Jupiter is surrounded by more than 65 known moons. Scientists are most interested in the Galilean satellites – the four largest moons discovered by Galileo Galilei in 1610: Io, Europa, Ganymede and Callisto. Jupiter also has several rings, but unlike the famous rings of Saturn, Jupiter’s rings are very faint and made of dust, not ice.

From an average distance of 484 million miles (778 million kilometers), Jupiter is 5.2 astronomical units away from the Sun. One astronomical unit (abbreviated as AU), is the distance from the Sun to Earth. From this distance, it takes Sunlight 43 minutes to travel from the Sun to Jupiter.

Jupiter has the shortest day in the solar system. One day on Jupiter takes only about 10 hours (the time it takes for Jupiter to rotate or spin around once), and Jupiter makes a complete orbit around the Sun (a year in Jovian time) in about 12 Earth years (4,333 Earth days).

The composition of Jupiter is similar to that of the Sun—mostly hydrogen and helium. Deep in the atmosphere, pressure and temperature increase, compressing the hydrogen gas into a liquid. This gives Jupiter the largest ocean in the solar system—an ocean made of hydrogen instead of water. Scientists think that, at depths perhaps halfway to the planet’s center, the pressure becomes so great that electrons are squeezed off the hydrogen atoms, making the liquid electrically conducting like metal. Jupiter’s fast rotation is thought to drive electrical currents in this region, generating the planet’s powerful magnetic field. It is still unclear if, deeper down, Jupiter has a central core of solid material or if it may be a thick, super-hot and dense soup. It could be up to 90,032 degrees Fahrenheit (50,000 degrees Celsius) down there, made mostly of iron and silicate minerals (similar to quartz).

As a gas giant, Jupiter doesn’t have a true surface. The planet is mostly swirling gases and liquids. While a spacecraft would have nowhere to land on Jupiter, it wouldn’t be able to fly through unscathed either. The extreme pressures and temperatures deep inside the planet crush, melt and vaporize spacecraft trying to fly into the planet.

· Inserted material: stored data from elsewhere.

/-- What an operation writes depends on what its row reads alone. -/
theorem SameView.writeValue_eq (h : SameView i s s') (e : Elem) (hw : i.writes e = true) :
    i.writeValue s e = i.writeValue s' e := by
  cases e with
  | rbuf k => simp only [Instr.writeValue, h.busByte k (reads_of_writes_rbuf hw)]
  | wbuf k =>
    have hk := mergeFrame_congr (raw := s.rbuf) (raw' := s'.rbuf) k
      ((reads_of_writes_wbuf hw).imp_right fun ⟨hp, hr⟩ => ⟨h.preset k hp, h.rbuf _ hr⟩)
    simp only [Instr.writeValue, hk]
  | x =>
    obtain ⟨r0, r4⟩ := reads_of_writes_x hw
    exact congrArg BitVec.toNat (congrArg₂ channelX (h.rbuf 0 r0) (h.rbuf 4 r4))
  | y =>
    obtain ⟨r1, r4⟩ := reads_of_writes_y hw
    exact congrArg BitVec.toNat (congrArg₂ channelY (h.rbuf 1 r1) (h.rbuf 4 r4))
  | z =>
    obtain ⟨r2, r5⟩ := reads_of_writes_z hw
    exact congrArg BitVec.toNat (congrArg₂ channelZ (h.rbuf 2 r2) (h.rbuf 5 r5))
  | t =>
    obtain ⟨r3, r6⟩ := reads_of_writes_t hw
    exact congrArg BitVec.toNat (congrArg₂ channelT (h.rbuf 3 r3) (h.rbuf 6 r6))
  | valid => exact congrArg (fun b => (frameValid b).toNat) (h.rbuf 3 (reads_of_writes_valid hw))
  | phase =>
    obtain ⟨p, hp⟩ := Option.isSome_iff_exists.1 (writes_phase (i := i) ▸ hw)
    simp [Instr.writeValue, hp]
  | dw k =>
    simp only [Instr.writeValue, storeConfig_dw, h.bus, h.draws, h.wbuf k (reads_of_writes_dw hw)]
  | preset | devAddr | delay | dr => cases i <;> simp [Instr.writes] at hw

/-- The events an operation adds depend on what its row reads alone. -/
theorem SameView.notes_eq (h : SameView i s s') : i.notes s = i.notes s' := by
  cases i with
  | rdfull =>
    have haddr : s.par.devAddr = s'.par.devAddr := h.elem .devAddr rfl
    have hbytes : (s.loadFull s.bus.moved).rbuf = (s'.loadFull s'.bus.moved).rbuf := by
      simp [State.loadFull, fun k => h.busByte k rfl]
    simp only [Instr.notes, haddr, hbytes]
  | rdsmp =>
    have haddr : s.par.devAddr = s'.par.devAddr := h.elem .devAddr rfl
    have hbytes : sampleFrame (s.loadSample s.bus.moved).rbuf = sampleFrame (s'.loadSample s'.bus.moved).rbuf := by
      simp [sampleFrame, State.loadSample, h.busByte, Instr.reads]
    simp only [Instr.notes, haddr, hbytes]
  | wrcfg =>
    have haddr : s.par.devAddr = s'.par.devAddr := h.elem .devAddr rfl
    have hframe : s.wbuf = s'.wbuf := Vector.ext fun k hk => h.wbuf ⟨k, hk⟩ rfl
    simp only [Instr.notes, haddr, hframe]
  | emit =>
    have hout : s.presented = s'.presented :=
      presented_congr (BitVec.eq_of_toNat_eq (h.elem .x rfl)) (BitVec.eq_of_toNat_eq (h.elem .y rfl))
        (BitVec.eq_of_toNat_eq (h.elem .z rfl)) (BitVec.eq_of_toNat_eq (h.elem .t rfl))
        (Function.LeftInverse.injective Bool.ofNat_toNat (h.elem .valid rfl))
    simp only [Instr.notes, hout]
  | merge | wait | decode | cfg0 | cfg1 | cfg2 | cfg3 | extx | exty | extz | extt | chkv => rfl

end Machine
end Sys2Proof
end

section
/-! PROOF. The statements of `10_state.md` about every operation: its row of the table, the surroundings, the
parameters. -/

open Sys2Proof Sys2Proof.Machine

/-- Settles O39: an element outside the row keeps its value (`completed_elem`), and what the row writes or notes is
computed from what it reads (`SameView.writeValue_eq`, `SameView.notes_eq`). -/
theorem operationsKeepToTheirRow : Obligations.OperationsKeepToTheirRow := by
  refine ⟨fun i s u h => ?_, fun i s s' u u' h h' hbus hdraws hreads => ?_, fun i => ?_⟩
  · obtain rfl := exec_eq_next h
    exact ⟨fun e he => by simp [completed_elem, he], completed_chan⟩
  · obtain rfl := exec_eq_next h
    obtain rfl := exec_eq_next h'
    have view : SameView i s s' := ⟨hbus, hdraws, hreads⟩
    refine ⟨fun e he => by simp [completed_elem, he, view.writeValue_eq e he], i.notes s, completed_events, ?_⟩
    rw [view.notes_eq, completed_events]
  · cases i <;> rfl

/-- Settles O40: each field of the completed state, by its own lemma. -/
theorem operationsLeaveTheSurroundings : Obligations.OperationsLeaveTheSurroundings := by
  intro i s u h
  obtain rfl := exec_eq_next h
  exact ⟨completed_sel, completed_par, completed_dr, completed_bus, completed_resetIn,
    fun hw => by simp [completed_dw, hw], completed_draws,
    fun hf hw hs he => by simp [completed_events, notes_eq_nil hf hw hs he]⟩

/-- Settles O41: an operation keeps the parameters, hence so does a step. -/
theorem parametersNeverChange : Obligations.ParametersNeverChange := by
  refine ⟨fun i s u h => ?_, fun s u h => ⟨step_par h, fun hadm => by rwa [step_par h]⟩⟩
  rw [exec_eq_next h, completed_par]

end

section
/-! SUPPORT. The Configurator's bytes: the masked merge `(raw &&& mask) ||| p` of R73 and R75 of `40_configurator.md`,
for words of every width; what a well-formed preset is (R71); the byte that CFG1 and CFG3 leave in the transmit buffer. -/

namespace Sys2Proof

section MaskedMerge

variable {w : Nat} {mask other p : BitVec w} (raw : BitVec w)

/-- On the mask the merge is the register, when the preset is clear there: calibration is kept. -/
theorem maskedMerge_and_mask (h : p &&& mask = 0#w) : ((raw &&& mask) ||| p) &&& mask = raw &&& mask := by
  rw [BitVec.and_or_distrib_right, h, BitVec.or_zero, BitVec.and_assoc, BitVec.and_self]

/-- Off the mask the merge is the preset: no bit of the register reaches it. -/
theorem maskedMerge_and_of_disjoint (h : mask &&& other = 0#w) : ((raw &&& mask) ||| p) &&& other = p &&& other := by
  rw [BitVec.and_or_distrib_right, BitVec.and_assoc, h, BitVec.and_zero, BitVec.zero_or]

/-- Every 1 of the preset is in the merge, on the mask too. -/
theorem maskedMerge_and_preset : ((raw &&& mask) ||| p) &&& p = p := by
  ext k hk
  by_cases hp : p[k] <;> simp [hp]

/-- The corner cases of R73 and R75, for a mask and the bits off it. -/
theorem maskedMerge_corners (hdisj : mask &&& other = 0#w) :
    (p &&& mask = 0#w → ((raw &&& mask) ||| p) &&& mask = raw &&& mask ∧
      ((raw &&& mask) ||| p) &&& other = p &&& other) ∧
    ((raw &&& mask) ||| p) &&& p = p ∧
    (raw = 0#w → (raw &&& mask) ||| p = p) ∧
    (raw = BitVec.allOnes w → (raw &&& mask) ||| p = mask ||| p) := by
  refine ⟨fun hcal => ⟨maskedMerge_and_mask raw hcal, maskedMerge_and_of_disjoint raw hdisj⟩,
    maskedMerge_and_preset raw, fun hzero => ?_, fun hones => ?_⟩
  · rw [hzero, BitVec.zero_and, BitVec.zero_or]
  · rw [hones, BitVec.allOnes_and]

end MaskedMerge

theorem presetWF_iff {P : Vector Byte 4} : presetWF P = true ↔
    P[0] = 0x00#8 ∧ P[1] &&& 0x78#8 = 0x00#8 ∧ P[2] = 0x00#8 ∧ P[3] &&& 0x0F#8 = 0x00#8 := by
  simp [presetWF, and_assoc]

namespace Machine

variable {s u : State}

theorem wbuf_of_exec_cfg1 (h : exec .cfg1 s = .next u) :
    u.wbuf[1] = (s.rbuf[7] &&& 0x78#8) ||| s.par.preset[1] := by
  rw [exec_cfg1] at h
  cases h
  simp [cfgByte1]

theorem wbuf_of_exec_cfg3 (h : exec .cfg3 s = .next u) :
    u.wbuf[3] = (s.rbuf[9] &&& 0x0F#8) ||| s.par.preset[3] := by
  rw [exec_cfg3] at h
  cases h
  simp [cfgByte3]

end Machine
end Sys2Proof
end

section
/-! PROOF. The field operations of the Configurator (`40_configurator.md` R72 to R75). -/

open Sys2Proof Sys2Proof.Machine

/-- Settles O8: the byte CFG1 leaves is a masked merge, so the corner cases are its bitwise laws on the mask 0x78. -/
theorem cfg1MergesRegisterSeven : Obligations.Cfg1MergesRegisterSeven := by
  refine ⟨rfl, fun s => ⟨exec_cfg1, fun u h => ?_⟩⟩
  have hdisj : 0x78#8 &&& 0x87#8 = 0x00#8 := by decide
  rw [wbuf_of_exec_cfg1 h]
  refine (maskedMerge_corners _ hdisj).imp_left fun keeps hwf => ?_
  obtain ⟨-, hcal, -, -⟩ := presetWF_iff.1 hwf
  exact keeps hcal

/-- Settles O10: the byte CFG3 leaves is a masked merge, so the corner cases are its bitwise laws on the mask 0x0F. -/
theorem cfg3MergesRegisterNine : Obligations.Cfg3MergesRegisterNine := by
  refine ⟨rfl, fun s => ⟨exec_cfg3, fun u h => ?_⟩⟩
  have hdisj : 0x0F#8 &&& 0xF0#8 = 0x00#8 := by decide
  rw [wbuf_of_exec_cfg3 h]
  refine (maskedMerge_corners _ hdisj).imp_left fun keeps hwf => ?_
  obtain ⟨-, -, -, hcal⟩ := presetWF_iff.1 hwf
  exact keeps hcal

/-- Settles O7: the equation of CFG0, whose byte is the constant zero. -/
theorem cfg0WritesZero : Obligations.Cfg0WritesZero :=
  ⟨rfl, fun _ => exec_cfg0⟩

/-- Settles O9: the equation of CFG2; a well-formed preset is zero in byte 2, where the OR then changes nothing. -/
theorem cfg2CopiesRegisterEight : Obligations.Cfg2CopiesRegisterEight := by
  refine ⟨rfl, fun s => ⟨exec_cfg2, fun hwf => ?_⟩⟩
  obtain ⟨-, -, hzero, -⟩ := presetWF_iff.1 hwf
  rw [exec_cfg2, cfgByte2, hzero, BitVec.or_zero, State.setWbuf]

end

section
/-! SUPPORT. The SampleDecoder's patterns (`41_sample_decoder.md` R80 to R88) in the spec's notation: every mask and shift
is a slice of a byte or a concatenation of slices, so each channel is a concatenation. -/

namespace Sys2Proof.Machine

/-! ### Slices of a byte -/

theorem highNibble_eq_slice (b : Byte) : highNibble b = b.extractLsb' 4 4 := by
  have hb := b.isLt
  apply BitVec.eq_of_toNat_eq
  rw [highNibble_toNat, BitVec.extractLsb'_toNat, Nat.shiftRight_eq_div_pow]
  omega

theorem lowNibble_eq_slice (b : Byte) : lowNibble b = b.extractLsb' 0 4 := by
  apply BitVec.eq_of_toNat_eq
  rw [lowNibble_toNat, BitVec.extractLsb'_toNat, Nat.shiftRight_zero]

/-- The mask that EXTT puts on its high byte keeps the upper nibble and clears the lower one. -/
theorem and_highMask_eq_append (b : Byte) : b &&& 0xF0#8 = b.extractLsb' 4 4 ++ 0b0000#4 := by
  have hsplit : b.extractLsb' 4 4 ++ b.extractLsb' 0 4 = b := BitVec.extractLsb'_append_extractLsb'
  have hmask : 0xF0#8 = BitVec.allOnes 4 ++ 0b0000#4 := by decide
  calc b &&& 0xF0#8
      = (b.extractLsb' 4 4 ++ b.extractLsb' 0 4) &&& (BitVec.allOnes 4 ++ 0b0000#4) := by rw [hsplit, hmask]
    _ = b.extractLsb' 4 4 ++ 0b0000#4 := by rw [BitVec.and_append, BitVec.and_allOnes, BitVec.and_zero]

/-- The mask of STATUS (R59) keeps bits 1:0 and clears the six above. -/
theorem and_statusMask_eq_append (b : Byte) : b &&& 0x03#8 = 0#6 ++ b.extractLsb' 0 2 := by
  have hsplit : b.extractLsb' 2 6 ++ b.extractLsb' 0 2 = b := BitVec.extractLsb'_append_extractLsb'
  have hmask : 0x03#8 = 0#6 ++ BitVec.allOnes 2 := by decide
  calc b &&& 0x03#8
      = (b.extractLsb' 2 6 ++ b.extractLsb' 0 2) &&& (0#6 ++ BitVec.allOnes 2) := by rw [hsplit, hmask]
    _ = 0#6 ++ b.extractLsb' 0 2 := by rw [BitVec.and_append, BitVec.and_zero, BitVec.and_allOnes]

/-- STATUS is clear exactly when its two bits are. -/
theorem frameValid_eq_decide (b : Byte) : frameValid b = decide (b.extractLsb' 0 2 = 0#2) := by
  have hzero : 0x00#8 = 0#6 ++ 0#2 := by decide
  rw [Bool.eq_iff_iff, frameValid_iff, and_statusMask_eq_append, hzero, BitVec.append_right_inj, decide_eq_true_iff]

/-! ### The assembly and the signed reading -/

theorem asm12_toNat (H : Byte) (N : Nibble) : (asm12 H N).toNat = 16 * H.toNat + N.toNat := by
  rw [asm12_eq_append, BitVec.toNat_append, ← Nat.shiftLeft_add_eq_or_of_lt N.isLt, Nat.shiftLeft_eq, Nat.mul_comm]

/-- The high byte and the nibble of a pattern assemble to it. -/
theorem asm12_slices (r : Word12) : asm12 (r.extractLsb' 4 8) (r.extractLsb' 0 4) = r := by
  rw [asm12_eq_append]
  exact BitVec.extractLsb'_append_extractLsb'

/-- The sign of a pattern is its bit 11. -/
theorem s12_eq_sub_sign (r : Word12) : s12 r = r.toNat - 4096 * (r.getLsbD 11).toNat := by
  have hsign : r.getLsbD 11 = decide (2048 ≤ r.toNat) := r.msb_eq_getLsbD_last.symm.trans r.msb_eq_decide
  rw [s12, hsign]
  by_cases h : 2048 ≤ r.toNat
  · simp [h, Nat.not_lt.2 h]
  · simp [h, Nat.lt_of_not_le h]

/-! ### The channels -/

theorem channelX_eq_append (f0 f4 : Byte) : channelX f0 f4 = f0 ++ f4.extractLsb' 4 4 := by
  rw [channelX, asm12_eq_append, highNibble_eq_slice]

theorem channelY_eq_append (f1 f4 : Byte) : channelY f1 f4 = f1 ++ f4.extractLsb' 0 4 := by
  rw [channelY, asm12_eq_append, lowNibble_eq_slice]

theorem channelZ_eq_append (f2 f5 : Byte) : channelZ f2 f5 = f2 ++ f5.extractLsb' 0 4 := by
  rw [channelZ, asm12_eq_append, lowNibble_eq_slice]

theorem channelT_eq_append (f3 f6 : Byte) :
    channelT f3 f6 = f3.extractLsb' 4 4 ++ 0b0000#4 ++ f6.extractLsb' 0 4 := by
  rw [channelT, asm12_eq_append, lowNibble_eq_slice, and_highMask_eq_append]

end Sys2Proof.Machine
end

section
/-! PROOF. The assembly, the signed reading and the field operations of the SampleDecoder (`41_sample_decoder.md` R80,
R81, R83 to R86, R88). -/

open Sys2Proof Sys2Proof.Machine

/-- Settles O13: assembly is a concatenation, so its two slices give the parts back, and every pattern is the assembly
of its slices. -/
theorem assemblyIsConcatenation : Obligations.AssemblyIsConcatenation := by
  refine ⟨fun H N => ⟨rfl, asm12_eq_append H N, asm12_toNat H N, ?_, ?_⟩, fun r => ⟨_, _, asm12_slices r⟩⟩
  · rw [asm12_eq_append, BitVec.extractLsb'_append_eq_left]
  · rw [asm12_eq_append, BitVec.extractLsb'_append_eq_right]

/-- Settles O14: the reading is the two's-complement value, whose bounds are the library's. -/
theorem signedReadingOfTwelveBits : Obligations.SignedReadingOfTwelveBits := by
  refine ⟨fun r => ⟨rfl, ?_, ?_, s12_eq_sub_sign r, s12_eq_toInt r⟩, fun _ => presented_valid⟩
  · rw [s12_eq_toInt]
    exact r.le_toInt
  · rw [s12_eq_toInt]
    exact BitVec.toInt_le

/-- Settles O16: the equation of EXTX with its pattern as a concatenation, evaluated at the two boundary inputs. -/
theorem extxTakesTheUpperNibble : Obligations.ExtxTakesTheUpperNibble := by
  refine ⟨rfl, fun s => ?_⟩
  have hexec : exec .extx s = .next { s with x := s.rbuf[0] ++ s.rbuf[4].extractLsb' 4 4 } := by
    rw [exec_extx, channelX_eq_append, State.setX]
  refine ⟨hexec, fun u h => ?_⟩
  have hx : u.x = s.rbuf[0] ++ s.rbuf[4].extractLsb' 4 4 := by
    rw [hexec] at h
    cases h
    rfl
  refine ⟨fun hbyte hnibble => ?_, fun hbyte hnibble => ?_⟩
  · rw [hx, hbyte, hnibble]
    decide
  · rw [hx, hbyte, hnibble]
    decide

/-- Settles O17: the equation of EXTY, its pattern a concatenation. -/
theorem extyTakesTheLowerNibble : Obligations.ExtyTakesTheLowerNibble :=
  ⟨rfl, fun _ => by rw [exec_exty, channelY_eq_append, State.setY]⟩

Jupiter’s appearance is a tapestry of colorful cloud bands and spots. The gas planet likely has three distinct cloud layers in its "skies" that, taken together, span about 44 miles (71 kilometers). The top cloud is probably made of ammonia ice, while the middle layer is likely made of ammonium hydrosulfide crystals. The innermost layer may be made of water ice and vapor.

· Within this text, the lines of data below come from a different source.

-- ==== Sys2Proof/Decode.lean ====
section
/-! DEFINITION. The command a table word spells. No row of spec/opcode_table.json gives bits (every
row's "fields" is empty), so no word spells a command. Setup requests do have a byte layout (R158);
it is read in Machine/Operands.lean, from the telegrams that carry it. -/

namespace Sys2Proof

/-- The command spelled by a word of the table's bits: none, since no row gives bits. -/
def decodeTableWord (_nbits _w : Nat) : Option Instr := none

end Sys2Proof
end

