/-- That field unsigned. -/
def unsignedAt (data : List Byte) (i : Nat) : Nat := (wordAt data i).toNat

/-- That field in two's complement. -/
def signedAt (data : List Byte) (i : Nat) : Int := (wordAt data i).toInt

/-- The 32-bit signed field at bytes i to i + 3. -/
def valueAt (data : List Byte) (i : Nat) : Int :=
  (wordAt data i ++ wordAt data (i + 2) : BitVec 32).toInt

/-- A number as one byte. -/
def byteOf (n : Nat) : Byte := BitVec.ofNat 8 n

/-- A signed 32-bit value as four bytes, high byte first. -/
def valueBytes (v : Int) : List Byte :=
  let w := BitVec.ofInt 32 v
  [w.extractLsb' 24 8, w.extractLsb' 16 8, w.extractLsb' 8 8, w.extractLsb' 0 8]

/-- A signed 16-bit value as two bytes, high byte first. -/
def wordBytes (v : Int) : List Byte :=
  let w := BitVec.ofInt 16 v
  [w.extractLsb' 8 8, w.extractLsb' 0 8]

/-- The number of temperatures a PROBE REPORT carries (R157). -/
def reportPositions (t : Telegram) : Nat := min 4 (t.data.length / 2)

/-- The six data bytes of a NOTICE made from an entry and the overflow flag (R157). -/
def noticeBytes (e : NoticeEntry) (overflow : Bool) : List Byte :=
  [byteOf e.kind.code, byteOf (e.subject.getD 255), byteOf e.count,
    byteOf ((if e.value.isSome then 1 else 0) + (if overflow then 2 else 0))]
    ++ wordBytes (e.value.getD 0)

/-! ## Setup requests (R158) -/

/-- Request codes. -/
def codeReadField : Byte := 0x01
def codeWriteField : Byte := 0x02
def codeEnableLoop : Byte := 0x03
def codeDisableLoop : Byte := 0x04
def codeSetMode : Byte := 0x05
def codeStartPattern : Byte := 0x06
def codeStopPattern : Byte := 0x07
def codeSetLock : Byte := 0x08
def codeTakeNotice : Byte := 0x09
def codeReadStatus : Byte := 0x0A
def codeRestart : Byte := 0x0B

/-- The least length of a known request. -/
def requestLength (code : Byte) : Option Nat :=
  if code = codeReadField then some 4
  else if code = codeWriteField then some 8
  else if code = codeEnableLoop then some 2
  else if code = codeDisableLoop then some 2
  else if code = codeSetMode then some 2
  else if code = codeStartPattern then some 6
  else if code = codeStopPattern then some 1
  else if code = codeSetLock then some 2
  else if code = codeTakeNotice then some 1
  else if code = codeReadStatus then some 1
  else if code = codeRestart then some 1
  else none

/-- The pattern arguments in a START PATTERN request. -/
def patternArguments (data : List Byte) : PatternRequest :=
  if byteAt data 1 = 1 then .identify (byteAt data 2) (byteAt data 3) (unsignedAt data 4)
  else if byteAt data 1 = 2 then .sweep (unsignedAt data 2) (unsignedAt data 4)
  else .other (byteAt data 1)

/-- The request a code names, its arguments taken from the data bytes. -/
def requestOf (code : Byte) (data : List Byte) : Option SetupRequest :=
  if code = codeReadField then some (.readField (byteAt data 1) (byteAt data 2) (byteAt data 3))
  else if code = codeWriteField then
    some (.writeField (byteAt data 1) (byteAt data 2) (byteAt data 3) (valueAt data 4))
  else if code = codeEnableLoop then some (.enableLoop (byteAt data 1))
  else if code = codeDisableLoop then some (.disableLoop (byteAt data 1))
  else if code = codeSetMode then some (.setMode (byteAt data 1))
  else if code = codeStartPattern then some (.startPattern (patternArguments data))
  else if code = codeStopPattern then some .stopPattern
  else if code = codeSetLock then some (.setLock (byteAt data 1))
  else if code = codeTakeNotice then some .takeNotice
  else if code = codeReadStatus then some .readStatus
  else if code = codeRestart then some .restart
  else none

/-- Check 1 of R143: LEN at least 1, the code known, the data long enough for it. -/
def parseRequest (data : List Byte) : Option SetupRequest :=
  match data with
  | [] => none
  | code :: _ =>
    match requestLength code with
    | none => none
    | some n => if data.length < n then none else requestOf code data

/-- The request code an answer carries; 0 for a request with LEN 0. -/
def requestCode (data : List Byte) : Byte := data.headD 0

/-! ## Tables and fields (R158, R159) -/

/-- The table of an identifier. -/
def tableOf (n : Nat) : Option TableId :=
  match n with
  | 1 => some .general
  | 2 => some .loops
  | 3 => some .rooms
  | 4 => some .probes
  | 5 => some .rules
  | 6 => some .classes
  | 7 => some .profiles
  | 8 => some .sweepResults
  | 9 => some .counters
  | _ => none

/-- How many indexes a table takes. -/
def tableSize : TableId → Nat
  | .general => 1
  | .loops => 16
  | .rooms => 12
  | .probes => 32
  | .rules => 24
  | .classes => 4
  | .profiles => 4
  | .sweepResults => 16
  | .counters => 2

/-- Whether a number lies in a range of field numbers. -/
def within (lo hi n : Nat) : Bool := decide (lo ≤ n) && decide (n ≤ hi)

/-- R159: the field exists in the table. The rejected counts of COUNTERS are unknown at index 0. -/
def fieldKnown (t : TableId) (index field : Nat) : Bool :=
  match t with
  | .general => within 1 15 field || within 20 43 field
  | .loops => within 1 13 field || within 20 37 field
  | .rooms => within 1 7 field || within 20 31 field
  | .probes => within 1 7 field || within 20 25 field
  | .rules => within 1 9 field
  | .classes => within 1 3 field
  | .profiles => within 1 3 field
  | .sweepResults => within 1 3 field
  | .counters => within 1 7 field || (decide (index ≠ 0) && within 20 51 field)

/-- GENERAL fields 1 to 15. -/
def generalField (n : Nat) : WriteTarget :=
  match n with
  | 1 => .general .cycleLength
  | 2 => .general .hmax
  | 3 => .general .fdef
  | 4 => .general .defrostShedLevel
  | 5 => .general .probeStaleTime
  | 6 => .general .faultStaleTime
  | 7 => .general .roomStaleTime
  | 8 => .general .supplyStaleTime
  | 9 => .general .supplySource
  | 10 => .general (.overflowPolicy .h)
  | 11 => .general (.overflowPolicy .m)
  | 12 => .general (.directionDefault .h)
  | 13 => .general (.directionDefault .m)
  | 14 => .general .noticeAddress
  | 15 => .general .manualShedLevel
  | _ => .readOnly

/-- LOOPS fields 1 to 13. -/
def loopField (n : Nat) : WriteTarget :=
  match n with
  | 1 => .loopRoom
  | 2 => .loopStatic .driverAddress
  | 3 => .loopStatic .headChannel
  | 4 => .loopStatic .profile
  | 5 => .loopStatic .floorClass
  | 6 => .loopStatic .weight
  | 7 => .loopStatic .phase
  | 8 => .share .smin
  | 9 => .share .smax
  | 10 => .loopStatic .fallbackDuty
  | 11 => .priority .level
  | 12 => .priority .group
  | 13 => .share .share
  | _ => .readOnly

/-- ROOMS fields 1 to 7. -/
def roomField (n : Nat) : WriteTarget :=
  match n with
  | 1 => .unitAddress
  | 2 => .room .demandSource
  | 3 => .room .band
  | 4 => .room .setback
  | 5 => .room .setpointMin
  | 6 => .room .setpointMax
  | 7 => .room .fallbackDemand
  | _ => .readOnly

/-- PROBES fields 1 to 7. -/
def probeField (n : Nat) : WriteTarget :=
  match n with
  | 1 => .probeValid
  | 2 => .probe .moduleAddress
  | 3 => .probe .channel
  | 4 => .probe .role
  | 5 => .probe .loop
  | 6 => .probe .trim
  | 7 => .probe .depth
  | _ => .readOnly

/-- RULES fields 1 to 9. -/
def ruleField (n : Nat) : WriteTarget :=
  match n with
  | 1 => .rule .valid
  | 2 => .rule .direction
  | 3 => .rule .kind
  | 4 => .rule .source
  | 5 => .rule .destination
  | 6 => .rule .selector
  | 7 => .rule .action
  | 8 => .rule .count
  | 9 => .hits
  | _ => .readOnly

/-- CLASSES fields 1 to 3. -/
def classField (n : Nat) : WriteTarget :=
  match n with
  | 1 => .floorClass .target
  | 2 => .floorClass .gain
  | 3 => .floorClass .limit
  | _ => .readOnly

/-- PROFILES fields 1 to 3. -/
def profileField (n : Nat) : WriteTarget :=
  match n with
  | 1 => .profile .polarity
  | 2 => .profile .opening
  | 3 => .profile .closing
  | _ => .readOnly

/-- COUNTERS fields 1 to 7 and 20 to 51. -/
def counterField (n : Nat) : WriteTarget :=
  match n with
  | 1 => .counter .forwarded
  | 2 => .counter .damaged
  | 3 => .counter .consecutiveDamaged
  | 4 => .counter .overflow
  | 5 => .counter .malformed
  | 6 => .counter .strayEcho
  | 7 => .counter .unmatched
  | _ => if within 20 51 n then .counter (.rejected (n - 20)) else .readOnly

The vivid colors you see in thick bands across Jupiter may be plumes of sulfur and phosphorus-containing gases rising from the planet’s warmer interior. Jupiter’s fast rotation—spinning once every 10 hours—creates strong jet streams, separating its clouds into dark belts and bright zones across long stretches.

Jupiter’s four largest moons—Io, Europa, Ganymede and Callisto—were first observed by the astronomer Galileo Galilei in 1610 using an early version of the telescope. These four moons are known today as the Galilean satellites, and they’re some of the most fascinating destinations in our solar system. Io is the most volcanically active body in the solar system. Ganymede is the largest moon in the solar system (even bigger than the planet Mercury). Callisto’s very few small craters indicate a small degree of current surface activity. A liquid-water ocean with the ingredients for life may lie beneath the frozen crust of Europa, making it a tempting place to explore.

Discovered in 1979 by NASA’s Voyager 1 spacecraft, Jupiter’s rings were a surprise, as they are composed of small, dark particles and are difficult to see except when backlit by the Sun. Data from the Galileo spacecraft indicate that Jupiter’s ring system may be formed by dust kicked up as interplanetary meteoroids smash into the giant planet’s small innermost moons.